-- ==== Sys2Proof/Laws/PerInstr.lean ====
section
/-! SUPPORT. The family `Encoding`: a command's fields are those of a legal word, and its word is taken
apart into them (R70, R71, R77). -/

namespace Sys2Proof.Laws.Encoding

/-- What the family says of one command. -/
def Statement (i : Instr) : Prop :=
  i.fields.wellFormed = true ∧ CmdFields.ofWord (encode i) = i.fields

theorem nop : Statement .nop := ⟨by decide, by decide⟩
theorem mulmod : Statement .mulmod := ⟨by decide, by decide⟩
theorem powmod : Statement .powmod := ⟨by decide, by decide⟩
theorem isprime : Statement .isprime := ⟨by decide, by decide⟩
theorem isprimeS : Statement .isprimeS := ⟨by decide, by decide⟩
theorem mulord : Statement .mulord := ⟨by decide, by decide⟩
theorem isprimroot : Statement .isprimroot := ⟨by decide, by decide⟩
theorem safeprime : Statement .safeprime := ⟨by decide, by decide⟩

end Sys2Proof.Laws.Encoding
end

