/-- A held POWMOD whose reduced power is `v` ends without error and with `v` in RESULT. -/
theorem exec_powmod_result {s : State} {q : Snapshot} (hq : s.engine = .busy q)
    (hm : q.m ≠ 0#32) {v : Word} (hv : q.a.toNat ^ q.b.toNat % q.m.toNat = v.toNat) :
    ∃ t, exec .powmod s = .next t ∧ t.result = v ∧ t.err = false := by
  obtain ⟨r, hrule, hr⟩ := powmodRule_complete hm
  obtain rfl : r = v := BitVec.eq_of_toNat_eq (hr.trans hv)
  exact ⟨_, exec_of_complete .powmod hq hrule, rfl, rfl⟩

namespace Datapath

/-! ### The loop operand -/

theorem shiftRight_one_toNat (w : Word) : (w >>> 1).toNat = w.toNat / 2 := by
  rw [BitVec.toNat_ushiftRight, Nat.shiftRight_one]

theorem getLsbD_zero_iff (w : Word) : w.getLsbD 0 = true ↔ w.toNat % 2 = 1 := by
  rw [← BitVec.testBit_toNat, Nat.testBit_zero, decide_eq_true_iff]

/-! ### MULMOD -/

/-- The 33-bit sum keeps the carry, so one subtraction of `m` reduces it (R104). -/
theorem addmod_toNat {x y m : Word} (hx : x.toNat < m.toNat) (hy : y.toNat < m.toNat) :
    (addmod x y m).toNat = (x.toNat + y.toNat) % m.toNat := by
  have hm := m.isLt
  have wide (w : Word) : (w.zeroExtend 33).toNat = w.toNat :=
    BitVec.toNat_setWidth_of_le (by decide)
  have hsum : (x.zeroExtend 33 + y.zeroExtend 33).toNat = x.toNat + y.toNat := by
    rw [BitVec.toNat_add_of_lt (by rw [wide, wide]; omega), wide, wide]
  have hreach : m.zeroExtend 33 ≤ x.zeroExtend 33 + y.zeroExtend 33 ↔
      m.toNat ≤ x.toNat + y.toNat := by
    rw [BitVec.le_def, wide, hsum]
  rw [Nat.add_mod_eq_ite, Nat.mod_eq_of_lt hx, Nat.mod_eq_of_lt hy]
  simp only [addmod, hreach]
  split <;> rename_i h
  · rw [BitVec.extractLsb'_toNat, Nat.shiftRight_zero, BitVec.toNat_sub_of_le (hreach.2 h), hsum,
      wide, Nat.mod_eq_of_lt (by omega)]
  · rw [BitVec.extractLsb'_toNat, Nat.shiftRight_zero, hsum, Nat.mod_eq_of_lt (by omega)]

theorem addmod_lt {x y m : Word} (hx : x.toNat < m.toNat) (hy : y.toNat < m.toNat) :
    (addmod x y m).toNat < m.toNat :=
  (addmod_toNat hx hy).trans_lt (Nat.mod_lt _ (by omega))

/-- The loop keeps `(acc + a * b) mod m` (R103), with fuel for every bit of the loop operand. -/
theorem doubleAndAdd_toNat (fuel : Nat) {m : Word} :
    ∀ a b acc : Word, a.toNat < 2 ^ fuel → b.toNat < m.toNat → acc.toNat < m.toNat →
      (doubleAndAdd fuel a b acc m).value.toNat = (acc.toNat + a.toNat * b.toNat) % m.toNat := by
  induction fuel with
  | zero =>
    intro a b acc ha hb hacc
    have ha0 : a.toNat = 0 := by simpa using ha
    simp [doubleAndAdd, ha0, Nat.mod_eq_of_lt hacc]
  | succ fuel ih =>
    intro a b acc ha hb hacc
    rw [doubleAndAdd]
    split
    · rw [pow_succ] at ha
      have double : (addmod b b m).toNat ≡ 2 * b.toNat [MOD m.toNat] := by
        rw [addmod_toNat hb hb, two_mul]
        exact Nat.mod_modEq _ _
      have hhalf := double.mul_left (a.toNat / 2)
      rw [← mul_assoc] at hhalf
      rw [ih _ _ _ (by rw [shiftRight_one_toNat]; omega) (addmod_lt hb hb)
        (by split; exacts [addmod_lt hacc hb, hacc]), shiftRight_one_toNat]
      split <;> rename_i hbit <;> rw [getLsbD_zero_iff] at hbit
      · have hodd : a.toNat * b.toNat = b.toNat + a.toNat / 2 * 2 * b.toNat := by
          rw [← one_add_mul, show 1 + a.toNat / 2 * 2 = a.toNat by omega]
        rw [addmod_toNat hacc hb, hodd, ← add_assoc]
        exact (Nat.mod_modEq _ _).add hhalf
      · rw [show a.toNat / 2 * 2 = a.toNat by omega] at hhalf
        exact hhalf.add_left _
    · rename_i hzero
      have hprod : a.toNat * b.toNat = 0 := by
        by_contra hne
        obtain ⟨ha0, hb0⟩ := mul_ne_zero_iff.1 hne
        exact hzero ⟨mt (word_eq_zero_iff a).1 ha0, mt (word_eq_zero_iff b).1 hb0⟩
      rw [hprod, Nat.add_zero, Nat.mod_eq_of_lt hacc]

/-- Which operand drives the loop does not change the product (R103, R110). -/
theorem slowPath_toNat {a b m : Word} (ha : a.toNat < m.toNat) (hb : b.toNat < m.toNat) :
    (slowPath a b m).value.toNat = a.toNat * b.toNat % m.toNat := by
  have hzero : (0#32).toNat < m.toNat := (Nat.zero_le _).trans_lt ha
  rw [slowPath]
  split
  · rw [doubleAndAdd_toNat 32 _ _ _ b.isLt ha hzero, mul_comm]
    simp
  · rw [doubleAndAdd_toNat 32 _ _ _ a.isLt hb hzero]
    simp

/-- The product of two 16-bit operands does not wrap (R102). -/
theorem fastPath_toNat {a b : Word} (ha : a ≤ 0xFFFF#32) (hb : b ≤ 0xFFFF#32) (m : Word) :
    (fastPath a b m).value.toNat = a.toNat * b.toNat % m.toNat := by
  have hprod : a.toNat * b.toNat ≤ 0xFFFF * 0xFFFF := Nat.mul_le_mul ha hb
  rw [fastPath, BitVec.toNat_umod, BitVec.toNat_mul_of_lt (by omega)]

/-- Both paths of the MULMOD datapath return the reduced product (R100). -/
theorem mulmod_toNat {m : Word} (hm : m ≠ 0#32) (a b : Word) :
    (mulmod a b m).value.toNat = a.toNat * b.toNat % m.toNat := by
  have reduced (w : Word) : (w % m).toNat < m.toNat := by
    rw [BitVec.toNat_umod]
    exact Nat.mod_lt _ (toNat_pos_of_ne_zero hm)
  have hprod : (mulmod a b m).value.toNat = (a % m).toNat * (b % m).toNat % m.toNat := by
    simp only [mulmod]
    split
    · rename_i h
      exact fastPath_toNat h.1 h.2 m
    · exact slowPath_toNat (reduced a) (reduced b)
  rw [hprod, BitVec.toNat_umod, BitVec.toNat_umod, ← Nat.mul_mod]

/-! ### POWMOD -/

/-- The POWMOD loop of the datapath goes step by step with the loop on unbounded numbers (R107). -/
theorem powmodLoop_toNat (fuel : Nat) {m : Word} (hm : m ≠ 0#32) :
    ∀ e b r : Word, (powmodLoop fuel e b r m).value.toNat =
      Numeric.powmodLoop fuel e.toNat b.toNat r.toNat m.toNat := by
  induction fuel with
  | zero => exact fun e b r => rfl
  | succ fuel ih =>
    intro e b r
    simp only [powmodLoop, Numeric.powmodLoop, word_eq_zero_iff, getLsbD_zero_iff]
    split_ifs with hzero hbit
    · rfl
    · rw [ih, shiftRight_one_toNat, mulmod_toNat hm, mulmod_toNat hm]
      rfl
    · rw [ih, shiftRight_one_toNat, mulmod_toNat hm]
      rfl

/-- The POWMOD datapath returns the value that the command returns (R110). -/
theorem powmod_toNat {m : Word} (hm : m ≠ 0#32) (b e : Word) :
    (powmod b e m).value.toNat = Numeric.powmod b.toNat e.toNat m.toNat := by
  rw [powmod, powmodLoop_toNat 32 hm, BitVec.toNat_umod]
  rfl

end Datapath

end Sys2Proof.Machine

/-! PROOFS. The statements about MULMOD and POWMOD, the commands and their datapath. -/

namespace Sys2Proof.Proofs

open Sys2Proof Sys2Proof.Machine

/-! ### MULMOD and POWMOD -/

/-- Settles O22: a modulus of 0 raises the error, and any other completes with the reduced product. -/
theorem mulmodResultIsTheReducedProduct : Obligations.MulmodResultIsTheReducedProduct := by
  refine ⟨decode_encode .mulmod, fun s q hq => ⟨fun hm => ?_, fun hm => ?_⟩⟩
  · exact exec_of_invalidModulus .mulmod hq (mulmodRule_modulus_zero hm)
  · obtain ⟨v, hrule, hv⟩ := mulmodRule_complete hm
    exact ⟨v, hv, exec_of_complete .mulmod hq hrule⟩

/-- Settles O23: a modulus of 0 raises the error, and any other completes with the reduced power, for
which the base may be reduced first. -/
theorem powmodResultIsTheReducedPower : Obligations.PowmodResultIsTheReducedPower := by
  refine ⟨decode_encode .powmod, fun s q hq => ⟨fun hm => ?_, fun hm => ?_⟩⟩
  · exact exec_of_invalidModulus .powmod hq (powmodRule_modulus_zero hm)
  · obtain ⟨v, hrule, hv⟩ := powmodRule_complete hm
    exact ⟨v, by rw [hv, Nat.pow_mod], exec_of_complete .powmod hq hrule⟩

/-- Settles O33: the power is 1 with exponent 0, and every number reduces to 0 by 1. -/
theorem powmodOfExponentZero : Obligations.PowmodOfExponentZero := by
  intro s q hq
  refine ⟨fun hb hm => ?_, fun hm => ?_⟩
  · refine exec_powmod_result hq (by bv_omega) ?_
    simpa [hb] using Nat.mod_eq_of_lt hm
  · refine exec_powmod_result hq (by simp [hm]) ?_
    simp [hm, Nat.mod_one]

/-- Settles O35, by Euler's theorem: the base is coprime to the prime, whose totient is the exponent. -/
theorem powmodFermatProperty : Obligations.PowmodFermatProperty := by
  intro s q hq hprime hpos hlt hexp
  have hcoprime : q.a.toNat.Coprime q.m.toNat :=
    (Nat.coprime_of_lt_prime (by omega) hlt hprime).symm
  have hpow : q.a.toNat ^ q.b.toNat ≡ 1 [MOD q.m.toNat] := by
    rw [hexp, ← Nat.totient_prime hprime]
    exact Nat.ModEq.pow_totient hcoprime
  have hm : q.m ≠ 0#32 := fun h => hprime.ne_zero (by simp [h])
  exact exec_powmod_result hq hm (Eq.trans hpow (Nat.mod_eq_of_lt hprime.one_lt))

______________________________

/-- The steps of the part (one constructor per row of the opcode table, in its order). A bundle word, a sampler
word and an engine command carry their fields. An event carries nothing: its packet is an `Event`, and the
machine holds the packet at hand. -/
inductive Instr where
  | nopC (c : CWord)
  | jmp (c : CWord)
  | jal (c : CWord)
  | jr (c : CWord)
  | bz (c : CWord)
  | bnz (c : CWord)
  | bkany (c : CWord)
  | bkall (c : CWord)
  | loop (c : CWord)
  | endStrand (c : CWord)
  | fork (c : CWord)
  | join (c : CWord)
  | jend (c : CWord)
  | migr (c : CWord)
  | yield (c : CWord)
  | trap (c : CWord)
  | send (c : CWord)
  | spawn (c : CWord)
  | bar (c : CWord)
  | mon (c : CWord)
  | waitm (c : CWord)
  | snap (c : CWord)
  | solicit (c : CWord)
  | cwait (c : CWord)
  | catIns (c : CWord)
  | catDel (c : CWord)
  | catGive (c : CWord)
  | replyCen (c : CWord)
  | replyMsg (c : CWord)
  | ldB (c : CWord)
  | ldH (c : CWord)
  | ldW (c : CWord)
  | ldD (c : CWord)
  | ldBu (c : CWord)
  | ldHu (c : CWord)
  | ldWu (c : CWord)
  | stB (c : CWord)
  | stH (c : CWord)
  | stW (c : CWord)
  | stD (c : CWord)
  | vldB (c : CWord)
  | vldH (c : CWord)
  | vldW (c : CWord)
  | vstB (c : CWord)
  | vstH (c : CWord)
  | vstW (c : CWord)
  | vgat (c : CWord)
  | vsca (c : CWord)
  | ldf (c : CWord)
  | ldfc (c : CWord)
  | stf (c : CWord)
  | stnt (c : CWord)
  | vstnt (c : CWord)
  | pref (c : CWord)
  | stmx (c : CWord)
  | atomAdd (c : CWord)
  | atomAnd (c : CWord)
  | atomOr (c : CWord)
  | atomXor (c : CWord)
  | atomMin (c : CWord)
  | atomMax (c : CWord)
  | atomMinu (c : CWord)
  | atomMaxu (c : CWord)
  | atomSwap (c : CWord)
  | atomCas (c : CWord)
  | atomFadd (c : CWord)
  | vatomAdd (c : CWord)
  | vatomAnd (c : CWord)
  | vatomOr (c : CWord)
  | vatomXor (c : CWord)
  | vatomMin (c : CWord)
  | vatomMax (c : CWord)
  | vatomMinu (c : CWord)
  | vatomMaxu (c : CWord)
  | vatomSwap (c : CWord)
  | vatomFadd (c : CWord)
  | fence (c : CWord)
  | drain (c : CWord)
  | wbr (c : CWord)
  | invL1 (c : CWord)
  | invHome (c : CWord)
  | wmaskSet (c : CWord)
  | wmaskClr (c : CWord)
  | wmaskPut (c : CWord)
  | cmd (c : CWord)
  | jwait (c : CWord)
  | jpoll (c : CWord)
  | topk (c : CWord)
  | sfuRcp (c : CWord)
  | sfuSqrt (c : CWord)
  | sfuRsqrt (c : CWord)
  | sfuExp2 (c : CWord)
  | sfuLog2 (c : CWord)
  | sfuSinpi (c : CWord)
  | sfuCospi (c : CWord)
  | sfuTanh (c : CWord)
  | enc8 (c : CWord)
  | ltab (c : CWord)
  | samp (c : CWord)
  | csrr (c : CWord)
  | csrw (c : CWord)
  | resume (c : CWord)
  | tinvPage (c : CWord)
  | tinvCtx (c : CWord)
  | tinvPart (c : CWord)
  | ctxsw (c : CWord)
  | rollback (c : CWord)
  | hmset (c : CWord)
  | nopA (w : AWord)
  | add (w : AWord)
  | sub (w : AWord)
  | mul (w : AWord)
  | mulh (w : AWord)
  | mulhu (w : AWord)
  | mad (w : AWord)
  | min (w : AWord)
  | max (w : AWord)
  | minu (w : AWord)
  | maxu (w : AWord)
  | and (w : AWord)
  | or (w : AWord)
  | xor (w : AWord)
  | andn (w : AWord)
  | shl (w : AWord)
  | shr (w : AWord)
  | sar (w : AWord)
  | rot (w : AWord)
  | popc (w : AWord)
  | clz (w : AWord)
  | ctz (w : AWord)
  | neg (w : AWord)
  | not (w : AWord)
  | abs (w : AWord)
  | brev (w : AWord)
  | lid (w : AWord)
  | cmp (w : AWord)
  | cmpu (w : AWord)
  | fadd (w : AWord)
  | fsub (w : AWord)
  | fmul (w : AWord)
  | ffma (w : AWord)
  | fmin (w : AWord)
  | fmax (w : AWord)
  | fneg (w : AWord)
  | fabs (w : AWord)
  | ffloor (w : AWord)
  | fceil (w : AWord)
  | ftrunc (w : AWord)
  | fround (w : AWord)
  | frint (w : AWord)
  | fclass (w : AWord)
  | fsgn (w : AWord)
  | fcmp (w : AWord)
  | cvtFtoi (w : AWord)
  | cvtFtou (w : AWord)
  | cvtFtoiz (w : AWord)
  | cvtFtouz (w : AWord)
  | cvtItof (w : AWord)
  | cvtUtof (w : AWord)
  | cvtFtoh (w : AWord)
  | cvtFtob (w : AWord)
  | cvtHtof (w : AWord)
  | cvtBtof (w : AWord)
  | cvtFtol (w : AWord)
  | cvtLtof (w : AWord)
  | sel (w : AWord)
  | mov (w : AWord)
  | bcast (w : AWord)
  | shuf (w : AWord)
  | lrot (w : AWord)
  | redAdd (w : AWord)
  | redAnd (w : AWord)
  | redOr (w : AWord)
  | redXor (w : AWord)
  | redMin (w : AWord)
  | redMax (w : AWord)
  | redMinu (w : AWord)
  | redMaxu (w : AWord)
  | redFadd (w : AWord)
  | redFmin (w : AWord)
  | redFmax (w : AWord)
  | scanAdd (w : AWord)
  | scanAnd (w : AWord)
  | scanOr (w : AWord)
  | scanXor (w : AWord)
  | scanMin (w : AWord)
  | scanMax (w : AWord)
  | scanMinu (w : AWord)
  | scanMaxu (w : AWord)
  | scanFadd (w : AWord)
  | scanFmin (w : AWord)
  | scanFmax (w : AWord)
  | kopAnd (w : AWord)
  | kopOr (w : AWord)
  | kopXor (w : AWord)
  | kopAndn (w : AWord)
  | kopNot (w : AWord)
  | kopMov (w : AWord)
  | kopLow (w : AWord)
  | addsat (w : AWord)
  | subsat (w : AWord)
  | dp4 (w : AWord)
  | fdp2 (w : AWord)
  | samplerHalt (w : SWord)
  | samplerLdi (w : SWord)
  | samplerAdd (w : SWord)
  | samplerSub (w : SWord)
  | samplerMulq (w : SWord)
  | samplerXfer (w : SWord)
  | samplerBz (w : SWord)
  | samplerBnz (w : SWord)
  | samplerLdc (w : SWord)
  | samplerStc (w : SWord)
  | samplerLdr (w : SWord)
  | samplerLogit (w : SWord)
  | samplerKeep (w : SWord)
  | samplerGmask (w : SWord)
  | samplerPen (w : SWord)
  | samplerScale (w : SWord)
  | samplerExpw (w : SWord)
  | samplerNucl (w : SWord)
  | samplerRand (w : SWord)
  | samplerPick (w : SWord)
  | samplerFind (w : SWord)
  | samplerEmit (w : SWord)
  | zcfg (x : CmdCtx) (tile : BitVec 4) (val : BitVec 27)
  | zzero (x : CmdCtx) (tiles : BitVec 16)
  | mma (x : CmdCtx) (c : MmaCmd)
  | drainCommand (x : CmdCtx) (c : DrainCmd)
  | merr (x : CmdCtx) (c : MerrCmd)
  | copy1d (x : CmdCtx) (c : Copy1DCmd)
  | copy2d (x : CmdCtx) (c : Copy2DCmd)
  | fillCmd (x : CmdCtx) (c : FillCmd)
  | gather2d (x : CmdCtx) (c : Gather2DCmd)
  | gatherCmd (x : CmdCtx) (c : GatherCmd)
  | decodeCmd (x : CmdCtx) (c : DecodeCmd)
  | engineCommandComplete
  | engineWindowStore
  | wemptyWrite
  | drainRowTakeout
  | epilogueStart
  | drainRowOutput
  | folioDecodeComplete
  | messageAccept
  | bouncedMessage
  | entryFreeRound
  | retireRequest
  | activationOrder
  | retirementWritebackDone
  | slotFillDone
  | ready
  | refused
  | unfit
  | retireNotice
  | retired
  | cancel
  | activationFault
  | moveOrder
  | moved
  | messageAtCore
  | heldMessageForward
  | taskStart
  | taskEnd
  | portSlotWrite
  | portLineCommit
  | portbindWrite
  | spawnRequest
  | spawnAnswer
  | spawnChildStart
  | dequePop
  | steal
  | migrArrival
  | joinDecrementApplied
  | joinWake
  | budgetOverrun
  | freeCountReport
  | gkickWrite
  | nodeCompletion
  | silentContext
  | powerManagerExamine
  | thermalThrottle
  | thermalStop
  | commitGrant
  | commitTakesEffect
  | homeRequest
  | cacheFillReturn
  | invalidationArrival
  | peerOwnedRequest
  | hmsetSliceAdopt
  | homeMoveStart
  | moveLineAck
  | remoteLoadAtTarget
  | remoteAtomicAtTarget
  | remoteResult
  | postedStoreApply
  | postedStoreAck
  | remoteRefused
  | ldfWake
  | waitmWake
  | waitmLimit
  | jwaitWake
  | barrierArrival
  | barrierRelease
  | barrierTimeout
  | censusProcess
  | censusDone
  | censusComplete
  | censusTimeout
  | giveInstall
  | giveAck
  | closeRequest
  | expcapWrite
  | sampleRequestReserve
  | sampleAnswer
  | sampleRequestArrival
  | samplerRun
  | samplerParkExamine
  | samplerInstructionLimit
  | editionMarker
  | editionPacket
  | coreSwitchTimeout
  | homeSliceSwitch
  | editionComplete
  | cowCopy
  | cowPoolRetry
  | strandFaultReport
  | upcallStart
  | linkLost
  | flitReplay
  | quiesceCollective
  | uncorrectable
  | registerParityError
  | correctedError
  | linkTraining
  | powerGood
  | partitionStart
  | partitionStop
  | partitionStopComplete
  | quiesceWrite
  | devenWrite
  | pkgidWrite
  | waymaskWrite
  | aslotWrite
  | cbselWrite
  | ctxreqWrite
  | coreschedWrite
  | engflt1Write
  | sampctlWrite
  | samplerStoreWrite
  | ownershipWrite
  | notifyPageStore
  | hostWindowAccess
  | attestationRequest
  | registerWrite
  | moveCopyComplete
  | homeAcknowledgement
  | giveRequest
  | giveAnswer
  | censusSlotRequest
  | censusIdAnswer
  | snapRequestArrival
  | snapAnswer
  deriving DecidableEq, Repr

______________________________

▸ **AIM OF THE EXERCISE**
Output the lines above exactly, but only those between the line holding "Obligations.PowmodResultIsTheReducedPower := by" and the line holding "exact ⟨v, by", inclusive.

▸ **RESPONSE TO THE EXERCISE**
theorem powmodResultIsTheReducedPower : Obligations.PowmodResultIsTheReducedPower := by
  refine ⟨decode_encode .powmod, fun s q hq => ⟨fun hm => ?_, fun hm => ?_⟩⟩
  · exact exec_of_invalidModulus .powmod hq (powmodRule_modulus_zero hm)
  · obtain ⟨v, hrule, hv⟩ := powmodRule_complete hm
    exact ⟨v, by rw [hv, Nat.pow_mod], exec_of_complete .powmod hq hrule⟩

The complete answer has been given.